Кристина отложила перо и вышла на балкон. Ярко освещённые улицы Парижа жили, казалось, какой-то своей жизнью, в которую молодую писательницу любовных романов не пускали.
Она вздохнула. Ещё никогда жизнь не казалась ей такой глупой, такой бессмысленной. И такой бесконечной. В свои двадцать пять лет она имела седые завитки в густых каштановых волосах, и едва заметные морщинки вокруг миндалевидных карих глаз. Сединой она была обязана последнему пятилетилетию своей жизни. Кристина жила в огромном особняке на улице де Мирбель, ездила на балы и устраивала маскарады, одевалась как королева и жила не хуже.
Кристина вот уже пять лет являлась содержанкой одного богатого господина, чье имя она поклялась никому не называть. У неё не было пути назад – она обесчещена, её репутацию не спасёт даже чудо. Теперь же она отчетливо понимала, что и пути дальше у неё нет. Спасаясь от одиночества, она начала писать все эти глупые романы для юных меланхоличных барышень, которые (благодаря покровительству господина N.) вдруг стали безумно популярны. Ей же просто хотелось убежать от тоски по тем временам, что оставили вокруг её глаз крохотные морщинки счастья.
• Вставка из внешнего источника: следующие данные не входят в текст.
-- ==== Sys2Proof/Config.lean ====
section
/-!
DEFINITION. The parameters of the block (00_scope.md R7) that are plain numbers, each under its name, and the shape of its two
layout parameters. The parameters `N`, `START` and `T` are the contents of one engine (R8): Machine/Engine.lean, and the
field `engine` of State. The widths the spec decided (`SAMPLE_W`, `ID_W`, `HOLD_W`) are arguments of every type and operation
that depends on one, with the values here as defaults: a type written without arguments is this hardware's, and the machine,
BUILD and SERIALIZE can be stated at another choice (notes/assumptions/9.md). The values of the two layouts stand in
Machine/Lights.lean. No free value is needed: the model's steps take no value the spec leaves open.
-/

namespace Sys2Proof

/-- `SAMPLE_W` (R7, decision D5): the width of STEP's operand. -/
abbrev Config.sampleW : Nat := 8

/-- `ID_W` (R7, decision D3): the width of a state identifier. -/
abbrev Config.idW : Nat := 4

/-- `N_MAX` (R7): the largest number of states an identifier can name, 16. -/
abbrev Config.nMax : Nat := 2 ^ Config.idW

/-- `PRIMARY_W` (R7): the width of a primary light mask. -/
abbrev Config.primaryW : Nat := 6

/-- `PED_W` (R7): the width of a pedestrian light mask. -/
abbrev Config.pedW : Nat := 2

/-- `HOLD_W` (R7, decision D9): the width of a hold duration. -/
abbrev Config.holdW : Nat := 32

/-- The width of a command word, 16 bits: the operand, the reserved field, the opcode (30_encoding.md R79). -/
abbrev Config.cmdW : Nat := Config.sampleW + 4 + 4

/-- `TICK` (R7): one unit of `holdTicks`, in milliseconds. Only the host uses it. -/
abbrev Config.tickMs : Nat := 10

/-- The two roads of the intersection (R13): W is served by goW, S by goS. -/
inductive Approach where
  | w
  | s
deriving DecidableEq, Repr

/-- The three lights of one approach (10_state.md R25). -/
inductive Colour where
  | red
  | yellow
  | green
deriving DecidableEq, Repr

/-- The two pedestrian lights (10_state.md R26). -/
inductive PedLight where
  | walk
  | dontWalk
deriving DecidableEq, Repr

/-- `PRIMARY_LAYOUT` (R7): which light each bit of a primary mask stands for, bit 0 first. -/
structure Config.PrimaryLayout where
  light : Vector (Approach × Colour) Config.primaryW
deriving DecidableEq, Repr

/-- `PED_LAYOUT` (R7): which light each bit of a pedestrian mask stands for, bit 0 first. -/
structure Config.PedLayout where
  light : Vector PedLight Config.pedW
deriving DecidableEq, Repr

end Sys2Proof
end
Она танцевала в театре. С десяти лет она жила в одном небезызвестном парижском театре. Она никогда не была примой, все, чего она добилась упорными каждодневными занятиями, так это пустых похвал высокопоставленных персон: «А кто этот высокий, темноволосый ангел? У девочки большое будущее, определённо!» Однако будущего, тем более большого, балет Кристине не сулил. Она хорошо танцевала, но лишь для того, чтобы раз в месяц получить свое небольшое жалованье, и прокутить его с подружками-балеринами в тот же вечер.
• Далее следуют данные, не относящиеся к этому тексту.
-- ==== Sys2Proof/Syntax.lean ====
section
/-!
DEFINITION. The four commands of the command interface, one constructor per row of spec/opcode_table.json, and the lines
of the command syntax (30_encoding.md R90).
-/

namespace Sys2Proof

/-- The commands of the block (30_encoding.md R80). A word that is none of them is illegal (R85): it is no command, and
`decode` rejects it by name. -/
inductive Instr (sampleW : Nat := Config.sampleW) where
  /-- NOP (40_controller_ops.md R100). -/
  | nop
  /-- INIT, the command form of `Initialize()` (40_controller_ops.md R102). -/
  | init
  /-- STEP with its sample operand, 8 bits for this hardware, the command form of `Step` (41_step.md R110). -/
  | step (sample : Sample sampleW)
  /-- OUTPUTS, the command form of `CurrentOutputs` (40_controller_ops.md R104). -/
  | outputs
deriving DecidableEq, Repr

/-- One line of the command syntax (30_encoding.md R90), after its text is read. -/
inductive AsmLine where
  | nop
  | init
  | outputs
  /-- `STEP <n>`, `n` as written. -/
  | step (n : Int)
  /-- `.cmd 0xHHHH`: the word itself. -/
  | raw (word : CmdWord)
deriving DecidableEq, Repr

end Sys2Proof
end

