-- ==== Sys2Proof/WellFormed.lean ====
section
/-!
DEFINITION. Well-formedness of syntax. Every term of `Instr` is well formed: the only operand is STEP's, and its type holds
exactly the 8 bits the command word has for it (30_encoding.md R79), so there is nothing to check. A line of the command
syntax can be ill formed in one way: a STEP number outside the range R90 gives.
-/

namespace Sys2Proof

/-- `STEP <n>` takes `n` in -128..255 (30_encoding.md R90); no other line has a number to check. -/
def AsmLine.wf : AsmLine → Bool
  | .nop => true
  | .init => true
  | .outputs => true
  | .step n => decide (-128 ≤ n ∧ n ≤ 255)
  | .raw _ => true

end Sys2Proof
end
Кристина вздохнула. Где теперь эти подружки? Как они все вместе смеялись над неуклюжим и вечно пьяным механиком Сюртре? Или как шепотом обсуждали нестандартные наклонности некоторых танцоров? В каких только извращённых кошмарах не обвиняли они ведущего танцора Плиера? От воспоминаний у Кристины покраснели щёки. Она даже чуть не расхохоталась, когда вспомнила лица подруг (свое она, конечно, помнить не могла), когда они узнали, что у мсье Плиера есть красавица-жена и, мало того, трое очаровательных детишек!
Как эти дни далеки…
А потом появился этот господин N., который был настолько обходителен с молоденькой Кристиной, что та вообразила себе невесть что.
В тот год дела шли особенно плохо. Кристина начала прогуливать уроки танцев и, как следствие, стала хуже выступать. Руководство театр обратило внимание на легкомысленную девицу, и в качестве наказания Кристине урезали жалованье. Денег стало катастрофически не хватать даже на элементарные вещи, а занимать у подруг ей не позволяла гордость. Да и как было объяснить покровителю театра, что причина прогулов весьма уважительна?
Кристина влюбилась.
Это случилось в конце осени, она брела по Риволи, и вдруг услышала музыку, заворожившую её. Она посмотрела по сторонам, и увидела уличного музыканта, озябшими пальцами игравшего на скрипке. Произведение было ей не знакомо. Она подошла к музыканту, и бросила в кофр несколько монет. Он поднял лицо, и из-под шляпы сверкнули два ледяных серых глаза.
- Чье произведение вы сейчас играли? – спросила продрогшая девушка у музыканта. Тот молча собрал деньги, убрал скрипку, и холодно ответил:
- Свое.
Неизвестно почему, но Кристину ужасно задел его холодный тон, как будто родной человек бросил ей в лицо оскорбление.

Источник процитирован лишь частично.